Tout était programmé pour que Christiane Taubira, nouveau ministre de la Justice, devienne la cible privilégiée des attaques de ses adversaires politiques. On retiendra à ce propos la formule de Jean-François Copé mettant en garde l’électorat de droite contre la tentation du vote Front national. Pardon du vote Bleu marine ! « Quand l’on vote Front national, on a la gauche qui passe et on a Christiane Taubira. » Oui, pourquoi, elle, particulièrement ? Parce qu’étant en quelque sorte en charge de la répression, qui devrait protéger les honnêtes gens, elle serait le symbole même du laxisme. Et les accusations pleuvent dru : ne veut-elle pas supprimer les tribunaux correctionnels pour mineurs, qui ont commis des actes passibles de plus de trois ans de prison ? Il s’agirait pour elle de « détricoter » ce que la droite a élaboré au cours du quinquennat précédent, donnant ainsi la preuve que la gauche c’est l’angélisme alors que la droite c’est la sécurité ! Il y a eu aussi l’évasion malheureuse d’un détenu qui a profité de l’occasion d’un tournoi de basket entre prisonniers à Bercy pour se faire la belle. Christiane Taubira avait simplement assisté à ce tournoi, pour donner un signe de l’attention qu’elle porte à la réhabilitation des délinquants. Voilà de quoi se faire moquer d’elle.

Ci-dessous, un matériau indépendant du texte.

open State in
/-- Settles O1: each word's function of its two registers lands in RD. -/
theorem controlRegisterWords : Obligations.ControlRegisterWords := by
  intro i o
  exact ⟨ctlLands_of _ (fun _ => rfl) fun _ _ => rfl, ctlLands_of _ (fun _ => rfl) fun _ _ => rfl,
    ctlLands_of _ (fun _ => rfl) fun _ _ => rfl, ctlLands_of _ (fun _ => rfl) fun _ _ => rfl,
    ctlLands_of _ (fun _ => rfl) fun _ _ => rfl, ctlLands_of _ (fun _ => rfl) fun _ _ => rfl,
    ctlLands_of _ (fun _ => rfl) fun _ _ => rfl, ctlLands_of _ (fun _ => rfl) fun _ _ => rfl,
    ctlLands_of _ (fun _ => rfl) fun _ _ => ofNat_b2n _, ctlLands_of _ (fun _ => rfl) fun _ _ => rfl,
    ctlLands_of _ (fun _ => rfl) fun _ _ => rfl⟩

namespace State

/-- A shift count that an immediate shift admits (R177). -/
theorem shiftCount {c : Instr} {i : Issue} {o : CtlWord} (hc : (c = .cShli i o) ∨ (c = .cShri i o) ∨ (c = .cShrai i o))
    (hwf : c.wellFormed = true) : (o.imm.signExtend 64).toNat % 64 = o.imm.toNat := by
  have hlt : o.imm.toNat < 64 := by
    obtain rfl | rfl | rfl := hc <;>
    · have hok := (Bool.and_eq_true_iff.mp hwf).2
      simp [CtlWord.ok] at hok
      omega
  have hmsb : o.imm.msb = false := by
    rw [BitVec.msb_eq_decide]
    simp
    omega
  rw [BitVec.signExtend_eq_setWidth_of_msb_false hmsb, BitVec.toNat_setWidth]
  omega

end State

open State in
/-- Settles O2: each word's function of its register and immediate lands in RD. -/
theorem controlImmediateWords : Obligations.ControlImmediateWords := by
  intro i o a n
  exact ⟨ctlLands_of _ (fun _ => rfl) fun _ _ => rfl, ctlLands_of _ (fun _ => rfl) fun _ _ => rfl,
    ctlLands_of _ (fun _ => rfl) fun _ _ => rfl, ctlLands_of _ (fun _ => rfl) fun _ _ => rfl,
    ctlLands_of _ (fun _ => rfl) fun h _ => congrArg (a _ <<< ·) (shiftCount (.inl rfl) h),
    ctlLands_of _ (fun _ => rfl) fun h _ => congrArg (a _ >>> ·) (shiftCount (.inr (.inl rfl)) h),
    ctlLands_of _ (fun _ => rfl) fun h _ => congrArg (a _).sshiftRight (shiftCount (.inr (.inr rfl)) h),
    ctlLands_of _ (fun _ => rfl) fun _ _ => ofNat_b2n _, ctlLands_of (fun _ _ => n) (fun _ => rfl) fun _ _ => rfl,
    ctlLands_of (fun u lid => o.imm ++ (u.gregAt lid o.rd.toNat).setWidth 32) (fun _ => rfl) fun _ _ => rfl,
    ctlLands_of (fun u lid => u.constMem lid o.index.toNat) (fun _ => rfl) fun _ _ => rfl⟩

namespace State

/-! ### Performance counters and the cache of a plot (R191, R427) -/

/-- `t` is `s` but for the registers in `fs` and the lines that caches hold. -/
def UsesCache (s t : State) (fs : List Fld) : Prop :=
  { t with regs := s.regs, pub := s.pub, base := s.base, mem := { t.mem with cache := s.mem.cache } } = s ∧ s.fieldsBut t fs

namespace UsesCache

variable {s t u : State} {fs gs : List Fld}

theorem refl (s : State) (fs : List Fld) : s.UsesCache s fs := ⟨rfl, fun _ _ => rfl⟩

theorem trans (h : s.UsesCache t fs) (k : t.UsesCache u fs) : s.UsesCache u fs :=
  ⟨(congrArg (fun v : State => { v with
      regs := s.regs, pub := s.pub, base := s.base, mem := { v.mem with cache := s.mem.cache } }) k.1).trans h.1,
    fun f hf => (k.2 f hf).trans (h.2 f hf)⟩

theorem mono (h : s.UsesCache t fs) (hsub : fs ⊆ gs) : s.UsesCache t gs := ⟨h.1, fun f hf => h.2 f fun g hg => hf g (hsub hg)⟩

theorem foldl {β : Type} {f : State → β → State} (xs : List β) (hf : ∀ (s : State), ∀ x ∈ xs, s.UsesCache (f s x) fs) (s : State) :
    s.UsesCache (xs.foldl f s) fs :=
  List.foldlRecOn (motive := fun t => s.UsesCache t fs) xs f (refl s fs) fun t h x hx => h.trans (hf t x hx)

theorem plots_eq (h : s.UsesCache t fs) : t.plots = s.plots := (congrArg State.plots h.1 :)
theorem win_eq (h : s.UsesCache t fs) : t.win = s.win := (congrArg State.win h.1 :)
theorem step_eq (h : s.UsesCache t fs) : t.step = s.step := (congrArg State.step h.1 :)
theorem recs_eq (h : s.UsesCache t fs) : t.recs = s.recs := (congrArg State.recs h.1 :)
theorem grid_eq (h : s.UsesCache t fs) : t.grid = s.grid := (congrArg State.grid h.1 :)
theorem mem_eq (h : s.UsesCache t fs) : { t.mem with cache := s.mem.cache } = s.mem := (congrArg State.mem h.1 :)
theorem running_eq (h : s.UsesCache t fs) : t.running = s.running := by rw [running, running, h.step_eq]
theorem plot_eq (h : s.UsesCache t fs) (l : Nat) : t.plot l = s.plot l := plot_congr h.plots_eq l

end UsesCache

section
variable (s : State) {f : Fld} {fs : List Fld} (hf : f ∈ fs) (v : Nat)
include hf

theorem usesCache_setF : s.UsesCache (s.setF f v) fs := ⟨rfl, fun _ hg => getF_setF_other s v (hg f hf)⟩
theorem usesCache_incF : s.UsesCache (s.incF f v) fs := usesCache_setF s hf _
theorem usesCache_nowF : s.UsesCache (s.nowF f v) fs := ⟨rfl, fun _ hg => getF_nowF_other s v (hg f hf)⟩

end

/-- An event of the performance unit adds to counters of the plot alone. -/
theorem usesCache_perf (s : State) (lid ev n : Nat) : s.UsesCache (s.perf lid ev n) (perfFields lid) := by
  unfold perf
  split
  · exact .refl s _
  · refine UsesCache.foldl _ (fun t i hi => ?_) s
    have hcounter : F.PERF_COUNT.COUNT lid i ∈ perfFields lid := List.mem_map_of_mem hi
    split
    · split
      · exact usesCache_nowF t hcounter _
      · exact usesCache_incF t hcounter _
    · exact .refl t _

Et cela continue. Notre garde des Sceaux aurait décrété l’impunité des jeunes gens qui avaient brûlé un drapeau français au soir du 6 mai. Pour le coup, il s’agit d’un faux caractérisé car l’événement mentionné ne s’est même pas produit et la photo qui sert de preuve daterait de 2007, pour un incident qui s’est produit à Toulouse. Il faut donc faire attention lorsqu’on se lance dans la polémique en prenant une personne particulière afin de la transformer en bouc-émissaire. Il faut être rigoureux sur les faits, ne pas mélanger le vrai et le faux, en se rapportant à de simples rumeurs. Je ne veux pas apparaître ici comme l’avocat de madame Taubira, et j’admets que les questions de sécurité doivent être traitées avec le sérieux nécessaire. Mais il importe de conserver au débat public une réelle rigueur intellectuelle. Sinon, tout le monde finira par être perdant. La colère et le ressentiment sont mauvais conseillers. Et si l’on veut défendre ses convictions, il faut se montrer digne des valeurs que l’on défend. Et cela est vrai, à droite comme à gauche !
Chronique lue sur Radio Notre-Dame le 23 mai 2012.